We already have a post about the discrepencies between the US and CDN armies. 

US has their advantages, and we ours. 

On the subject of the CDN army, is it true that we do not have enough rifles for all members of the CF? I read that last week, don‘t remember where though.


----------



## Jarnhamar (16 Nov 2003)

We could always compare the 3rcr para company/november company to the 101st airborne regiment.  I heard the 101st are still upset over that eye opener


----------



## northamericanrebel (16 Nov 2003)

Lets hope the new PM will set the canadian military as a whole, on the right track


----------



## Ex-Dragoon (16 Nov 2003)

Only time will tell with regard to that....even if he does put the CF on the right track there will be a Federal election soon and the process will start all over again.


----------



## RCD (16 Nov 2003)

We are in very poor shape for a country of are stature & size.
--------------------------------------------------Nobdy respects a country with a poor army,but everybody respects a country with agood army.
                              Joesph Stalin


----------



## SFontaine (16 Nov 2003)

I‘m just goin by what some American SF Operator told me about Canadians.


----------



## Ex-Dragoon (16 Nov 2003)

S_Baker...your opinion on the CF seems to be more and more negative. If that is the case why do you still post here? I think if anyone else here said the same thing in a US Army forum they would have been run out a long time ago. Just a trend I have noticed from you over the past couple of weeks.


----------



## Duotone81 (16 Nov 2003)

S_Baker, I think the point Ghost was trying to make was quality in terms of soldier to soldier.


----------



## SFontaine (17 Nov 2003)

You do realize I‘m only basing my facts on what an AMERICAN Special Ops Operator told me.


----------



## Jarnhamar (17 Nov 2003)

I agree with you Major. Over all Canada does not have a balance. We have some very well trained soldiers. If we don‘t have vehicles that can make it to the battlefield, our helicopters cannot stay in the air that long or theres no fuel for our transport aircraft, what good will all that training be? Peacekeeping where we can afford to shuttle resourses around easily is one thing, theater of war, probably not as easy.
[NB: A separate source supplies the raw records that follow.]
/-- `ENC` and `DEC` outside `BUSY` start their command: `BUSY`, code 0, the working registers and cursors initialised;
nothing else changes (R12, R28). `RUN_VAL` is not among those initialised. -/
def Obligations.StartResult : Prop :=
  ∀ (s : State) (i : Instr) (j : Job), s.status ≠ .busy → ((i = .enc ∧ j = .encStart) ∨ (i = .dec ∧ j = .decHeader)) →
    ∃ t, exec i s = .next t ∧ t.status = .busy ∧ t.err = .none ∧ t.job = j ∧
      t.work.prev = ⟨0, 0, 0⟩ ∧ t.work.runCnt = 0 ∧ t.work.acc = 0 ∧ t.work.accN = 0 ∧ t.work.rp = 0 ∧
      t.work.wp = 0 ∧ t.work.pix = 0 ∧ t.work.runVal = s.work.runVal ∧
      RegistersKept s t ∧ MemoriesKept s t ∧ t.palSize = s.palSize

/-! ### Errors -/

/-- A delta block whose sum leaves 0 to 255 on some channel raises `ChannelOutOfRange`; nothing is stored and nothing
wraps (R101, R147). -/
def Obligations.ChannelRange : Prop :=
  ∀ (s : State) (h : Hdr) (i : Instr) (dr dg db : Int), deltaOf i = some (dr, dg, db) → InStream .delta h s →
    ¬ (isChannel (chan s.work.prev.r + dr) ∧ isChannel (chan s.work.prev.g + dg) ∧
      isChannel (chan s.work.prev.b + db)) →
    exec i s = .next (raise .channelOutOfRange s)

/-- A run record fails, in this order, on a count of 0, on an index outside the palette, on a run that passes the last
pixel (R165 to R167). -/
def Obligations.RunErrors : Prop :=
  ∀ (s : State) (h : Hdr) (n r g b i : Byte),
    (InStream .run h s →
      exec (.run 0 r g b) s = .next (raise .formatError s) ∧
      (n ≠ 0 → h.pixels < s.work.pix + n.toNat → exec (.run n r g b) s = .next (raise .pixelCountMismatch s))) ∧
    (InStream .runi h s →
      exec (.runi 0 i) s = .next (raise .formatError s) ∧
      (n ≠ 0 → s.palSize.toNat ≤ i.toNat → exec (.runi n i) s = .next (raise .formatError s)) ∧
      (n ≠ 0 → i.toNat < s.palSize.toNat → s.pal.read i.toNat ≠ none → h.pixels < s.work.pix + n.toNat →
        exec (.runi n i) s = .next (raise .pixelCountMismatch s)))

/-- An index at or above `PAL_SIZE` raises `FormatError`: in `IDX`, and in the first bad lane of a packed byte, where a
lane beyond the `N`-th pixel does not count (R112, R224, R225). -/
def Obligations.IndexErrors : Prop :=
  (∀ (s : State) (h : Hdr) (i : Byte), InStream .idx h s → s.palSize.toNat ≤ i.toNat →
    exec (.idx i) s = .next (raise .formatError s)) ∧
  ∀ (s : State) (h : Hdr) (i : Instr) (kind : RecordKind) (d : Nat) (lanes good : List Nat) (bad : Nat)
    (more : List Nat), packOf i = some (kind, d, lanes) → InStream kind h s →
    lanes.take (h.pixels - s.work.pix) = good ++ bad :: more →
    (∀ j ∈ good, j < s.palSize.toNat ∧ s.pal.read j ≠ none) → s.palSize.toNat ≤ bad →
    exec i s = .next (raise .formatError s)

/-- An `IN_LEN` beyond `IBUF_SIZE` raises `BufferOverflow` before anything is read (R57, R231, R261); a file whose header
fails one of the parser's tests raises `FormatError` (R210 to R215, R217). -/
def Obligations.HeaderErrors : Prop :=
  (∀ s : State, s.host = [] → s.job = .decHeader → (∃ c, s.caps.ibuf = some c ∧ c < s.inLen.toNat) →
    step s = .next (raise .bufferOverflow s)) ∧
  ∀ (s : State) (B : List Byte) (v : Byte), s.host = [] → openCtx s = some .header → s.work.rp = 0 →
    s.ibuf.readRange 0 s.inLen.toNat = some B → v = B.getD 5 0 →
    (B.length < 6 ∨ B.take 5 ≠ [0x55, 0x4C, 0x42, 0x4D, 0x50] ∨ ¬ (v = 1 ∨ v = 2 ∨ v = 3 ∨ v = 4) ∨
      (v ≠ 3 ∧ (B.length < 12 ∨ (le16 (B.getD 6 0) (B.getD 7 0)).toNat ≠ 12)) ∨
      (v = 3 ∧ (B.length < 14 ∨ ¬ legalHdr3 (le16 (B.getD 6 0) (B.getD 7 0)).toNat (B.getD 12 0) (B.getD 13 0) ∨
        B.length < (le16 (B.getD 6 0) (B.getD 7 0)).toNat))) →
    step s = .next (raise .formatError s)

/-- A file that ends where a record or a palette entry still needs bytes raises `PixelCountMismatch` in the stream and
`FormatError` before it (R47, R228). -/
def Obligations.FileEndsEarly : Prop :=
  ∀ (s : State) (c : Ctx), s.host = [] → openCtx s = some c →
    (s.inLen.toNat < s.work.rp + needBytes c ∨
      ∃ pre, s.ibuf.readRange s.work.rp (needBytes c) = some pre ∧ s.inLen.toNat < s.work.rp + recordLen c pre) →
    step s = .next (raise (if c = .header ∨ c = .palette then .formatError else .pixelCountMismatch) s)

/-- After the last pixel the file must be used up: then `DEC` delivers the parsed header in the registers and keeps the
image and the palette, else `PixelCountMismatch` (R228, R233). What `PMEM` and `PAL` hold beyond them is not said
(log 11). -/
def Obligations.StreamEnd : Prop :=
  ∀ (s : State) (h : Hdr), s.host = [] → s.job = .decStream h → h.pixels ≤ s.work.pix →
    (s.work.rp ≠ s.inLen.toNat → step s = .next (raise .pixelCountMismatch s)) ∧
    (s.work.rp = s.inLen.toNat → ∃ t, step s = .next t ∧ t.status = .done ∧ t.job = .none ∧
      t.version = h.version ∧ t.width = h.width ∧ t.height = h.height ∧ t.hdrLen = h.headerLen ∧
      t.depth = h.depth ∧ t.rle.toNat = h.rle.toNat % 2 ∧ t.palSize.toNat = h.k % 512 ∧
      t.outLen = s.outLen ∧ t.inLen = s.inLen ∧ (∀ a, t.ibuf.read a = s.ibuf.read a) ∧
      (∀ a, t.obuf.read a = s.obuf.read a) ∧ (∀ i < h.pixels, t.pmem.read i = s.pmem.read i) ∧
      ∀ i < h.k, t.pal.read i = s.pal.read i)

/-- The first step of `ENC`: `InvalidConfig`, then `BufferOverflow` of the pixel memory, else the command goes on, with
the record kind of its configuration and with `PAL_SIZE` set to 0 where a palette is to be built (R28, R64, R181, R186,
R196, R261). -/
def Obligations.EncChecks : Prop :=
  ∀ s : State, s.host = [] → s.job = .encStart →
    (¬ legalConfig s.version s.depth → step s = .next (raise .invalidConfig s)) ∧
    (legalConfig s.version s.depth → fits (pixelCount s) s.caps.pmem = false →
      step s = .next (raise .bufferOverflow s)) ∧
    (legalConfig s.version s.depth → fits (pixelCount s) s.caps.pmem = true →
      ∃ kind, Selects s.version s.depth s.rle kind ∧
        step s = .next (if s.version = 3 ∧ s.depth ≠ 24 then setJob (.encPalette kind 0) (setPalSize 0 s)
          else setJob (.encHeader kind) s))

/-- One pixel of the palette scan: a pixel already in the palette changes nothing, a new one is appended, and one too
many raises `PaletteTooLarge` (R108, R109; one step for each pixel is log 16). -/
def Obligations.PaletteScanStep : Prop :=
  ∀ (s : State) (kind : RecordKind) (i : Nat) (p : Pixel), s.host = [] → s.job = .encPalette kind i →
    i < pixelCount s → s.pmem.read i = some p → palWritten s s.palSize.toNat →
    ((∃ j < s.palSize.toNat, s.pal.read j = some p) → step s = .next (setJob (.encPalette kind (i + 1)) s)) ∧
    ((∀ j < s.palSize.toNat, s.pal.read j ≠ some p) →
      step s = .next (
        if 2 ^ s.depth.toNat ≤ s.palSize.toNat then raise .paletteTooLarge s
        else setJob (.encPalette kind (i + 1))
          (setPalSize (s.palSize.toNat + 1) (writePal s.palSize.toNat p s))))

/-- One pixel of the run-length encoder, for `RUN` over pixels and for `RUNI` over palette indices: the open run grows
below 255, else it is written as one record and a new run opens (R110, R160 to R162, R164). That an index stands in channel
`b` of `RUN_VAL` is log 7. -/
def Obligations.RunEncoderStep : Prop :=
  ∀ (s : State) (kind : RecordKind) (p v : Pixel) (record : List Byte), s.host = [] → s.job = .encStream kind →
    s.work.pix < pixelCount s → s.pmem.read s.work.pix = some p →
    ((kind = .run ∧ v = p ∧ record = [s.work.runCnt, s.work.runVal.r, s.work.runVal.g, s.work.runVal.b]) ∨
      (kind = .runi ∧ record = [s.work.runCnt, s.work.runVal.b] ∧
        ∃ j, ScanReaches j p s ∧ s.pal.read j = some p ∧ v = ⟨0, 0, BitVec.ofNat 8 j⟩)) →
    step s = .next (
      if s.work.runCnt ≠ 0 ∧ (v = s.work.runVal ∨ kind = .runi ∧ v.b = s.work.runVal.b) ∧ s.work.runCnt.toNat < 255 then
        nextPixel (setRun s.work.runVal (s.work.runCnt + 1) s)
      else if s.work.runCnt = 0 then nextPixel (setRun v 1 s)
      else if fits (s.work.wp + record.length) s.caps.obuf then nextPixel (setRun v 1 (emitBytes record s))
      else raise .bufferOverflow s)

/-- One index of the Bit Packer: it is or-ed into `ACC` at its lane, and the full byte is emitted (R122). -/
def Obligations.PackEncoderStep : Prop :=
  ∀ (s : State) (d i : Nat) (acc : Byte), d = 1 ∨ d = 2 ∨ d = 4 → i < 2 ^ d → s.work.accN.toNat < 8 / d →
    s.work.acc.toNat % 2 ^ (8 - d * s.work.accN.toNat) = 0 →
    acc = s.work.acc ||| (BitVec.ofNat 8 i <<< (d * (8 / d - 1 - s.work.accN.toNat))) →
    packStep d i s =
      if s.work.accN.toNat + 1 = 8 / d then
        if fits (s.work.wp + 1) s.caps.obuf then .ok (emitBytes [acc] (setAcc 0 0 s))
        else .error (.err .bufferOverflow)
      else .ok (setAcc acc (BitVec.ofNat 4 (s.work.accN.toNat + 1)) s)

/-- A record executed after the last pixel is left over and raises `PixelCountMismatch` (R148, R228); a header, palette
entry or record whose context is not open is refused by name (the model's choice, log 20); and no step ever refuses. -/
def Obligations.ContextOfRecords : Prop :=
  (∀ (s : State) (x : Refusal), step s ≠ .refused x) ∧
  ∀ (s : State) (i : Instr),
    (∀ h kind, ctxOf i = .stream kind → s.job = .decStream h → h.kind = kind → h.pixels ≤ s.work.pix →
      exec i s = .next (raise .pixelCountMismatch s)) ∧
    (ctxOf i ≠ .cmd → ¬ (ctxOf i = .header ∧ s.job = .decHeader) →
      (∀ hd k, ¬ (ctxOf i = .palette ∧ s.job = .decPalette hd k)) →
      (∀ h, ¬ (ctxOf i = .stream h.kind ∧ s.job = .decStream h)) →
      ∃ mnemonic, exec i s = .refused (.outOfContext mnemonic))

/-- A command that reads a cell that nothing has written has no defined result, which the model makes a fault: a byte of
the file, within a record's first bytes or beyond them; a pixel of the image, in the palette scan or in the stream; a
palette entry below `PAL_SIZE`, in a lookup of `IDX`, `RUNI` or `PACKd`, in the scans of the Palette Builder and the
indexer, or when the palette is written to the header (R56, R297; log 8). -/
def Obligations.UnwrittenCells : Prop :=
  ∀ s : State, s.host = [] →
    (∀ c, openCtx s = some c → s.work.rp + needBytes c ≤ s.inLen.toNat →
      s.ibuf.readRange s.work.rp (needBytes c) = none → step s = .fault (.unwritten .ibuf s.work.rp)) ∧
    (∀ c pre, openCtx s = some c → s.ibuf.readRange s.work.rp (needBytes c) = some pre →
      s.work.rp + needBytes c ≤ s.inLen.toNat → s.work.rp + recordLen c pre ≤ s.inLen.toNat →
      s.ibuf.readRange s.work.rp (recordLen c pre) = none → step s = .fault (.unwritten .ibuf s.work.rp)) ∧
    (∀ kind i, s.job = .encPalette kind i → i < pixelCount s → s.pmem.read i = none →
      step s = .fault (.unwritten .pmem i)) ∧
    (∀ kind i p j, s.job = .encPalette kind i → i < pixelCount s → s.pmem.read i = some p → ScanReaches j p s →
      s.pal.read j = none → step s = .fault (.unwritten .pal j)) ∧
    (∀ kind i, s.job = .encPalOut kind i → usesPalette s.version s.depth → i < s.palSize.toNat →
      s.pal.read i = none → step s = .fault (.unwritten .pal i)) ∧
    (∀ kind p j, s.job = .encStream kind → kind ∈ [RecordKind.idx, .runi, .pack1, .pack2, .pack4] →
      s.work.pix < pixelCount s → s.pmem.read s.work.pix = some p → ScanReaches j p s → s.pal.read j = none →
      step s = .fault (.unwritten .pal j)) ∧
    (∀ kind, s.job = .encStream kind → s.work.pix < pixelCount s → s.pmem.read s.work.pix = none →
      step s = .fault (.unwritten .pmem s.work.pix)) ∧
    (∀ h i, InStream .idx h s → i.toNat < s.palSize.toNat → s.pal.read i.toNat = none →
      exec (.idx i) s = .fault (.unwritten .pal i.toNat)) ∧
    (∀ h n i, InStream .runi h s → n ≠ 0 → i.toNat < s.palSize.toNat → s.pal.read i.toNat = none →
      exec (.runi n i) s = .fault (.unwritten .pal i.toNat)) ∧
    (∀ h i kind d lanes good bad more, packOf i = some (kind, d, lanes) → InStream kind h s →
      lanes.take (h.pixels - s.work.pix) = good ++ bad :: more →
      (∀ j ∈ good, j < s.palSize.toNat ∧ s.pal.read j ≠ none) → bad < s.palSize.toNat → s.pal.read bad = none →
      exec i s = .fault (.unwritten .pal bad))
In my reference to the 101st it was actually a company + platoon from 3Rcr (one of our light infantry battalions) who played some war games with a Brigade (including all the fancy atts and dets such as armored support, helicopters with thermal imaging etc..) from the 101st. Either by training or a great deal of luck, the 101st were decimated. At the end of the game they were rendered unable to carry on as a brigade. In other words they would not be combat effective after suffering the amount of losses they did.  The opfor for the americans had 4 (?) platoons of light infantry with pretty much only what they can carry on their back.    Your right, a battery would wipe them out if caught in the open but the americans also learned not to chase the canadians too far into the woods after they did an ambush or raid.

I bet we would have a division if we lumped together all  our reg force and reserves, we‘d just have to remain stationary


----------